[Saved data entries]
=-=-=-=-=
-- ==== Sys2Proof/Machine/TenantView.lean ====
section
/-! DEFINITION. What a tenant's window reaches: hidden registers, its own numbering, the translations both ways, and the
checks of its commits (R59, R77, R99, R124, R146, R172, R189, R227-R242, R311, R337). -/

namespace Sys2Proof.Machine

/-! ## Maps (R232-R237) -/

/-- The target-map word of a tenant's VTN. -/
def State.tmap (s : State) (v t : Nat) : Word := s.tw 0x16 (32 * v + t / 16) (t % 16)

/-- The target a VTN names (R234). -/
def State.vtnTarget (s : State) (v t : Nat) : Option Nat :=
  if t < 512 ∧ bit (s.tmap v t) 15 then some (fld (s.tmap v t) 0 9) else none

/-- Byte k of the tenant's pool or group words, from word `w` on. -/
def State.tenByte (s : State) (v w k : Nat) : Nat := fld (s.ten v (w + k / 4)) (8 * (k % 4)) 8

/-- The pool a tenant's pool number names (R235). -/
def State.poolOf (s : State) (v p : Nat) : Option Nat :=
  if p < 8 ∧ 128 ≤ s.tenByte v 7 p then some (s.tenByte v 7 p % 64) else none

/-- The group a tenant's group number names (R235). -/
def State.groupOf (s : State) (v q : Nat) : Option Nat :=
  if q < 4 ∧ 128 ≤ s.tenByte v 9 q then some (s.tenByte v 9 q % 64) else none

/-- The destination a tenant's destination number names (R234, R235). -/
def State.destOf (s : State) (v d : Nat) : Option Nat :=
  if d < 512 then s.vtnTarget v d else (s.poolOf v (d - 512)).map (512 + ·)

/-- Whether the tenant may configure a destination of its own numbering (R234, R235). -/
def State.ownDest (s : State) (v d : Nat) : Bool :=
  if d < 512 then bit (s.tmap v d) 14 else decide (64 ≤ s.tenByte v 7 (d - 512) % 128)

/-- The lowest VTN that names a target, zero when none does (R236). -/
def State.revTarget (s : State) (v t : Nat) : Nat :=
  ((List.range 512).find? fun n => decide (s.vtnTarget v n = some t)).getD 0

/-- The tenant's number of a destination, zero when it maps none (R236). -/
def State.revDest (s : State) (v d : Nat) : Nat :=
  if d < 512 then s.revTarget v d
  else (((List.range 8).find? fun p => decide (s.poolOf v p = some (d - 512))).map (512 + ·)).getD 0

/-- The tenant's number of a group, zero when it maps none (R236). -/
def State.revGroup (s : State) (v g : Nat) : Nat := ((List.range 4).find? fun q => decide (s.groupOf v q = some g)).getD 0

/-- The VSN of a source the tenant maps, zero otherwise (R124). -/
def State.revSource (s : State) (v p : Nat) : Nat := if s.mappedTo p = some v then s.sidVtag p else 0

/-- A grant of the tenant's range words: base and count (R237). -/
def State.grantBase (s : State) (v w : Nat) : Nat := fld (s.ten v w) 0 12
def State.grantCount (s : State) (v w : Nat) : Nat := fld (s.ten v w) 16 13
/-- Slots granted. -/
def State.slotBase (s : State) (v : Nat) : Nat := fld (s.ten v 6) 0 9
def State.slotCount (s : State) (v : Nat) : Nat := fld (s.ten v 6) 16 10

/-- Whether a destination belongs to a tenant. -/
def State.hasDest (s : State) (v d : Nat) : Bool :=
  if d < 512 then (List.range 512).any fun n => decide (s.vtnTarget v n = some d)
  else (List.range 8).any fun p => decide (s.poolOf v p = some (d - 512))

/-! ## Table entries (R345) -/

/-- An index of a range grant. -/
def inRange (base count i : Nat) : Option Nat := if i < count then some (base + i) else none

/-- The entry a tenant's index names, none outside its mapping (R229, R232-R237, R337, R345). -/
def State.tenEntry (s : State) (v tid i : Nat) : Option Nat :=
  let e := match tid with
    | 0x01 => s.mapSlot v i
    | 0x02 => (s.mapSlot v i).filter isWired
    | 0x03 => ((s.mapSlot v i).filter isMsg).map (· - psnMsg)
    | 0x05 => s.destOf v i
    | 0x08 => s.destOf v i
    | 0x0A => inRange (s.grantBase v 3) (s.grantCount v 3) i
    | 0x0C => s.poolOf v i
    | 0x0D => inRange (s.grantBase v 4) (s.grantCount v 4) i
    | 0x0E => s.mapSlot v i
    | 0x0F => inRange (s.grantBase v 5) (s.grantCount v 5) i
    | 0x10 => inRange (16 * s.slotBase v) (16 * s.slotCount v) i
    | 0x19 => if bit (s.ten v 10) 16 then s.mapSlot v i else none
    | 0x1A => if bit (s.ten v 10) 16 ∧ i = 0 then some v else none
    | _ => none
  e.filter (tblHas tid)

/-- The entry a window's TBL_SEL names (R37, R229). -/
def State.selEntry (s : State) (win tid i : Nat) : Option Nat :=
  if win = 0 then (if tblHas tid i then some i else none) else s.tenEntry (win - 1) tid i

/-- A field less a base, in its own width. -/
def lessBase (w : Word) (lo n base : Nat) : Word := setFld w lo n (fld w lo n + 2 ^ n - base % 2 ^ n)

/-- A field with a base added, none when the sum does not fit the field (R237). -/
def addBase (w : Word) (lo n base : Nat) : Option Word :=
  if fld w lo n + base < 2 ^ n then some (setFld w lo n (fld w lo n + base)) else none

/-- A table word as a tenant reads it (R99, R124, R236, R237). RNK_SSTAT.dest of a source that a mapped pool holds reads 512 + p, as R236
translates a destination, where R99 names only a mapped target (DEDUCED, log 137). -/
def State.tenWord (s : State) (v tid w : Nat) (x : Word) : Word :=
  match tid, w with
  | 0x01, 0 => setFld x 4 10 (if fld x 0 3 = 0 then s.revDest v (fld x 4 10) else s.revGroup v (fld x 4 10))
  | 0x01, 1 =>
    let x := setFld x 6 9 (if bit x 31 then s.revTarget v (fld x 6 9) else 0)
    setFld x 15 15 (if bit x 30 then s.revSource v (fld x 15 15) else 0)
  | 0x01, 2 => setFld x 16 8 0
  | 0x01, 3 => setFld x 5 10 (if bit x 3 || bit x 4 then s.revDest v (fld x 5 10) else 0)
  | 0x08, 1 => setFld x 16 15 (if bit x 31 then s.revSource v (fld x 16 15) else 0)
  | 0x05, 2 => 0
  | 0x05, 3 => 0
  | 0x0D, 0 => lessBase x 0 16 (16 * s.grantBase v 5)
  | 0x0D, 2 => lessBase x 0 9 (s.slotBase v)
  | 0x0E, 0 => lessBase x 0 12 (s.grantBase v 4)
  | _, _ => x

/-- A committed word of a tenant, translated, or none when it names something outside its grant (R229, R234-R238). `i` is
the tenant's own index of the entry `e`. -/
def State.tenCommit (s : State) (v tid i e w : Nat) (x : Word) : Option Word :=
  match tid, w with
  | 0x01, 0 =>
    if fld x 0 3 = 0 then (s.destOf v (fld x 4 10)).map (setFld x 4 10)
    else if fld x 0 3 < 4 then (s.groupOf v (fld x 4 10)).map (setFld x 4 10) else some x
  | 0x01, 2 =>
    if s.inBand v (fld x 0 2) (fld x 8 8) then some (setFld x 16 8 (s.stenant e)) else none
  | 0x0A, 0 => if bit (s.ten v 10) (fld x 1 4) then some x else none
  | 0x0D, 0 =>
    if fld x 0 16 + fld x 16 13 ≤ 16 * s.grantCount v 5 then addBase x 0 16 (16 * s.grantBase v 5) else none
  | 0x0D, 2 =>
    if bit x 9 then (if fld x 0 9 < s.slotCount v then addBase x 0 9 (s.slotBase v) else none)
    else some (setFld x 0 9 ((fld x 0 9 + s.slotBase v) % 2 ^ 9))
  | 0x0E, 0 => if fld x 0 12 < s.grantCount v 4 then addBase x 0 12 (s.grantBase v 4) else none
  | _, _ =>
    let guarded := (decide (tid = 0x05) && (decide (w = 0) || decide (5 ≤ w ∧ w ≤ 8)))
      || (decide (tid = 0x08) && (decide (w = 0) || decide (3 ≤ w ∧ w ≤ 8))) || decide (tid = 0x0C)
    if guarded && !(s.ownDest v (if tid = 0x0C then 512 + i else i)) then none else some x

/-- Every committed word of a tenant translated, or none (R229). -/
def State.tenCommits (s : State) (v tid i e : Nat) : List (Nat × Word) → Option (List (Nat × Word))
  | [] => some []
  | x :: t => match s.tenCommit v tid i e x.1 x.2, s.tenCommits v tid i e t with
    | some y, some l => some ((x.1, y) :: l)
    | _, _ => none

/-- Whether a commit is refused for the band (R238). -/
def State.outOfBand (s : State) (v tid : Nat) (ws : List (Nat × Word)) : Bool :=
  decide (tid = 0x01) && ws.any fun x => decide (x.1 = 2) && !s.inBand v (fld x.2 0 2) (fld x.2 8 8)

/-! ## Page registers (R59, R77, R99, R124, R146, R172, R189, R227, R241, R242) -/

/-- Whether a register of the index is hidden from a tenant's reads. R124 says both that DSP_GRP_g.fback reads the tenant's VTN, as R236 has
it, and that DSP_GRP_g reads zero in a tenant window: the field fback is translated, the rest reads zero (DEDUCED, log 106). -/
def State.hidden (s : State) (v off : Nat) : Bool :=
  let grant := s.ten v 10
  if off < 0x0200 then false
  else if off < 0x0600 then decide (off ≠ 0x0204)
  else if off < 0x0800 then decide (off ≠ 0x0604)
  else if off < 0x0C00 then !([0x0804, 0x0814, 0x081C].contains off)
  else if off < 0x1000 then !([0x0C00, 0x0C10].contains off || (decide (0x0D00 ≤ off) && decide (off < 0x0E00)))
  else if off < 0x1400 then !(bit grant ((off - 0x1000) / 0x40) && [0x20, 0x24, 0x28, 0x2C].contains (off % 0x40))
  else if off < 0x1800 then !([0x1404, 0x1408].contains off)
  else if off < 0x1C00 then decide (off ≠ 0x1804)
  else if off < 0x2800 then true
  else if off < 0x2C00 then !(bit grant 17 && [0x2804, 0x2814, 0x2818, 0x281C].contains off)
  else if off < 0x3000 then true
  else if off < 0x3400 then decide (off < 0x33C0)
  else if off < 0x3800 then
    !([0x3500, 0x3504, 0x3508, 0x350C].contains off || (bit grant 16 && decide (0x3480 ≤ off) && decide (off < 0x3500)))
  else false

/-- Whether a tenant's write of a register lies outside its mapping: REC_CAL and DSP_GRP_g are readable only (R124, R242, R337). -/
def State.hiddenWr (s : State) (v off : Nat) : Bool :=
  s.hidden v off || decide (off = 0x3500) || decide (off = 0x3504) || (decide (0x0D00 ≤ off) && decide (off < 0x0E00))

/-- The tenant's own copy of its table entry, physical fields reading zero (R241, R343). -/
def copyMask (w : Nat) : Word :=
  if w = 2 then 0xFFFF8000 else if 3 ≤ w ∧ w ≤ 6 then 0xFFFF0000 else if 7 ≤ w ∧ w ≤ 9 then 0xC0C0C0C0 else 0xFFFFFFFF

/-- Whether an engine works for one of the tenant's pools. -/
def State.tenEngine (s : State) (v e : Nat) : Bool := (List.range 8).any fun p => match s.poolOf v p with
  | some q => decide (s.poolNow e = some q)
  | none => false

/-- A register that is not hidden, as a tenant reads it. -/
def State.tenReg (s : State) (v off : Nat) : Word :=
  let win := v + 1
  let mine := fun (p : Nat) => decide (s.mappedTo p = some v)
  match off with
  | 0x0204 => wd (at_ (s.ins.filter fun x => x.2.stuck && mine x.1).length 0 12
      + at_ ((List.range 2048).filter fun n => s.storm n && mine n).length 16 12)
  | 0x0604 => wd (at_ (s.tenUsed v) 0 17 + at_ (b2n (decide (fld (s.tw 0x04 v 0) 0 17 ≤ s.tenUsed v))) 17 1)
  | 0x0804 => wd (at_ (b2n ((List.range 576).any fun d => s.c1over d && s.hasDest v d)) 16 1)
  | 0x0C00 => wd (at_ (s.dsts.filter fun x => (x.2.offer.isSome || x.2.c0.isSome) && s.hasDest v x.1).length 0 10
      + at_ (s.srcs.filter fun x => x.2.st == .active && mine x.1).length 16 15)
  | 0x1404 => wd (at_ (s.ctxs.filter fun x => (!x.2.entries.isEmpty || x.2.waiting) && s.ctxOwned v x.1).length 0 13
      + at_ ((s.occs.filter fun x => s.ctxOwned v x.2.ctx).foldl (fun n x => n + x.2.places.length) 0) 16 13)
  | 0x1804 => wd (at_ ((List.range 512).filter fun e => s.tenEngine v e && (s.eng e).st.busy).length 0 10
      + at_ ((List.range 512).filter fun e => s.tenEngine v e && (s.eng e).st == .fault && s.domOn (engDom e)).length 16 10)
  | 0x3808 =>
    let w := s.win win
    let sel := s.regW win 0x3800
    wd (b2n w.busy + at_ (b2n w.snapValid) 1 1 + at_ (b2n (decide (s.rank ≠ 0) && (s.selEntry win (fld sel 24 8) (fld sel 0 24)).isNone)) 2 1)
  | _ =>
    if 0x0100 ≤ off ∧ off < 0x0130 then s.readReg win off &&& copyMask ((off - 0x100) / 4)
    else if 0x0D00 ≤ off ∧ off < 0x0E00 then wd (s.revTarget v (fld (s.reg off) 0 9))
    else s.readReg win off

/-- A register as window `win` reads it (R228, R229). -/
def State.winReg (s : State) (win off : Nat) : Word :=
  if (regAt off).isNone then 0
  else if win = 0 then s.readReg 0 off
  else if s.hidden (win - 1) off then 0 else s.tenReg (win - 1) off

end Sys2Proof.Machine
end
=-=-=-=-=
- _Work instructions_: What is needed is every line from the beginning of the data up to and including the line with "if q < 4 ∧ 128", given again word for word.

- _Answer_:
-- ==== Sys2Proof/Machine/TenantView.lean ====
section
/-! DEFINITION. What a tenant's window reaches: hidden registers, its own numbering, the translations both ways, and the
checks of its commits (R59, R77, R99, R124, R146, R172, R189, R227-R242, R311, R337). -/

namespace Sys2Proof.Machine

/-! ## Maps (R232-R237) -/

/-- The target-map word of a tenant's VTN. -/
def State.tmap (s : State) (v t : Nat) : Word := s.tw 0x16 (32 * v + t / 16) (t % 16)

/-- The target a VTN names (R234). -/
def State.vtnTarget (s : State) (v t : Nat) : Option Nat :=
  if t < 512 ∧ bit (s.tmap v t) 15 then some (fld (s.tmap v t) 0 9) else none

/-- Byte k of the tenant's pool or group words, from word `w` on. -/
def State.tenByte (s : State) (v w k : Nat) : Nat := fld (s.ten v (w + k / 4)) (8 * (k % 4)) 8

/-- The pool a tenant's pool number names (R235). -/
def State.poolOf (s : State) (v p : Nat) : Option Nat :=
  if p < 8 ∧ 128 ≤ s.tenByte v 7 p then some (s.tenByte v 7 p % 64) else none

/-- The group a tenant's group number names (R235). -/
def State.groupOf (s : State) (v q : Nat) : Option Nat :=
  if q < 4 ∧ 128 ≤ s.tenByte v 9 q then some (s.tenByte v 9 q % 64) else none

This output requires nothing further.